Culturally, Google and Microsoft are far different; while some Microsoft employees have expressed unhappiness with the company’s government contracts, most recently with Immigration and Customs Enforcement, the protests among Google engineers and other employees were far more intense and far more public.
Microsoft has been far more willing, however, to challenge the government. It went to court to try to keep the United States from being able to subpoena Microsoft for the emails or other records of customers whose data was stored abroad. (The suit was rendered moot by federal legislation.) It has been pressing for a “digital Geneva Convention” that would, like the traditional Geneva Convention, wall off certain civilian targets. The U.S. government has resisted the idea so far, not wanting to limit a president’s options to use cyberweapons against power grids or other targets on which civilians depend.
“We can’t control how the U.S. military uses our technology once we give it to them,” Smith argued. “But the military is subject to civilian control. And we believe we will have an opportunity to influence those discussions — but it’s not up to us.”
But to a large degree, the import of Microsoft’s announcement has more to do with the politics of confronting China and less to do with its immediate prospects. The Pentagon has struggled in recent years to bring the Silicon Valley innovation to new weapons systems and sensors. The acquisition and testing process is so long that many high-tech systems are outdated by the time they begin. While the Obama administration succeeded in creating an outpost in Silicon Valley, called DIUx, or Defense Innovation Unit Experimental, its budget was small and some promising off-the-shelf technologies — for example, small, inexpensive satellites that could be fired in large numbers over North Korea to detect mobile launchers — have been delayed for years.
But the next challenge facing both the government and the companies is whether U.S.-based companies will be limited in what kind of AI technologies they can sell to China.
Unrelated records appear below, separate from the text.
-- ==== Sys2Proof/Laws/HostPort.lean ====
section
/-! SUPPORT. The host's load ports: what one load does, what a bulk load does with its next word, and what the host's `reset` keeps
of the selected instance. -/

namespace Sys2Proof.Machine

@[simp] theorem State.poke_sel (a : Nat) (v : Word) (s : State) : (s.poke a v).sel = s.sel := by
  unfold State.poke
  cases s.sel <;> rfl

@[simp] theorem State.poke_capacity (a : Nat) (v : Word) (s : State) : (s.poke a v).capacity = s.capacity := by
  simp only [State.capacity, State.poke_sel]

/-- One cell of the selected instance is written and every other reads as before. -/
theorem State.read_poke (a : Nat) (v : Word) (s : State) (b : Nat) :
    (s.poke a v).memory.read b = if b = a then v else s.memory.read b := by
  unfold State.poke State.memory
  cases s.sel <;> simp only <;> split_ifs with h <;>
    first
      | (subst h; exact Memory.read_write_self _ _ _)
      | exact Memory.read_write_other _ _ _ _ h

/-- A write to the RS instance's memory and nothing else. -/
theorem State.poke_rs (a : Nat) (v : Word) (s : State) (h : s.sel = .rs) :
    s.poke a v = { s with rs := { s.rs with mem := s.rs.mem.write a v } } := by
  simp [State.poke, h]

/-- A write to the LS instance's memory and nothing else. -/
theorem State.poke_ls (a : Nat) (v : Word) (s : State) (h : s.sel = .ls) :
    s.poke a v = { s with ls := { s.ls with mem := s.ls.mem.write a v } } := by
  simp [State.poke, h]

/-- A load in range (R79). -/
theorem loadWord_in (a : Nat) (v : Word) (s : State) (h : a < s.capacity) : loadWord a v s = .next (s.poke a v) :=
  if_pos h

/-- A load out of range (R79). -/
theorem loadWord_out (a : Nat) (v : Word) (s : State) (h : s.capacity ≤ a) :
    loadWord a v s = .fault (.hostAddressOutOfRange a) :=
  if_neg (Nat.not_lt.mpr h)

/-- The next word of a bulk load, in range (R80). -/
theorem loadImage_cons_in (base : Nat) (w : Word) (ws : List Word) (s : State) (h : base < s.capacity) :
    loadImage base (w :: ws) s = loadImage (base + 1) ws (s.poke base w) := by
  simp [loadImage, loadWord_in base w s h]

/-- The next word of a bulk load, out of range: it and all that follow write nothing, and its address is reported (R80). -/
theorem loadImage_out (base : Nat) (ws : List Word) (s : State) (h : s.capacity ≤ base) :
    (loadImage base ws s).1 = s ∧
      (loadImage base ws s).2 = if ws = [] then none else some (.hostAddressOutOfRange base) := by
  induction ws generalizing base with
  | nil => exact ⟨rfl, rfl⟩
  | cons w ws ih =>
    simp only [loadImage, loadWord_out base w s h]
    exact ⟨(ih (base + 1) (by omega)).1, by simp⟩

/-- The next word of a bulk load, either way: the state after it. -/
theorem loadImage_cons_cases (base : Nat) (w : Word) (ws : List Word) (s : State) :
    (base < s.capacity ∧ loadImage base (w :: ws) s = loadImage (base + 1) ws (s.poke base w)) ∨
    (s.capacity ≤ base ∧ loadImage base (w :: ws) s = (s, some (.hostAddressOutOfRange base))) := by
  rcases Nat.lt_or_ge base s.capacity with h | h
  · exact .inl ⟨h, loadImage_cons_in base w ws s h⟩
  · obtain ⟨h1, h2⟩ := loadImage_out base (w :: ws) s h
    exact .inr ⟨h, Prod.ext h1 (by rw [h2]; simp)⟩

@[simp] theorem State.hostReset_sel (s : State) : s.hostReset.sel = s.sel := by
  unfold State.hostReset
  cases s.sel <;> rfl

@[simp] theorem State.hostReset_memory (s : State) : s.hostReset.memory = s.memory := by
  unfold State.hostReset State.memory
  cases s.sel <;> simp [RsState.hostReset, LsState.hostReset]

@[simp] theorem State.hostReset_capacity (s : State) : s.hostReset.capacity = s.capacity := by
  simp only [State.capacity, State.hostReset_sel]

@[simp] theorem State.hostReset_isRunning (s : State) : s.hostReset.isRunning = true := by
  unfold State.hostReset State.isRunning
  cases s.sel <;> simp [RsState.hostReset, LsState.hostReset]

/-- The listed cells of a view, one by one (R83). -/
theorem Memory.getElem?_firstCells (cap n a : Nat) (m : Memory) (h : a < min n cap) :
    (m.firstCells cap n)[a]? = some (m.read a) := by
  simp [Memory.firstCells, List.getElem?_range h]

@[simp] theorem Memory.length_firstCells (cap n : Nat) (m : Memory) : (m.firstCells cap n).length = min n cap := by
  simp [Memory.firstCells]

end Sys2Proof.Machine
end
In his interview, Smith would not indicate whether Microsoft would also provide all its products to, say, the People’s Liberation Army. “It’s an issue we are going to have to work through,” he said. But the reality, he and other executives in the technology field have noted, is that the Chinese would not accept U.S.-made artificial intelligence code, for fear that the United States would turn off Chinese access to the products in a time of conflict — or phone back to the Pentagon.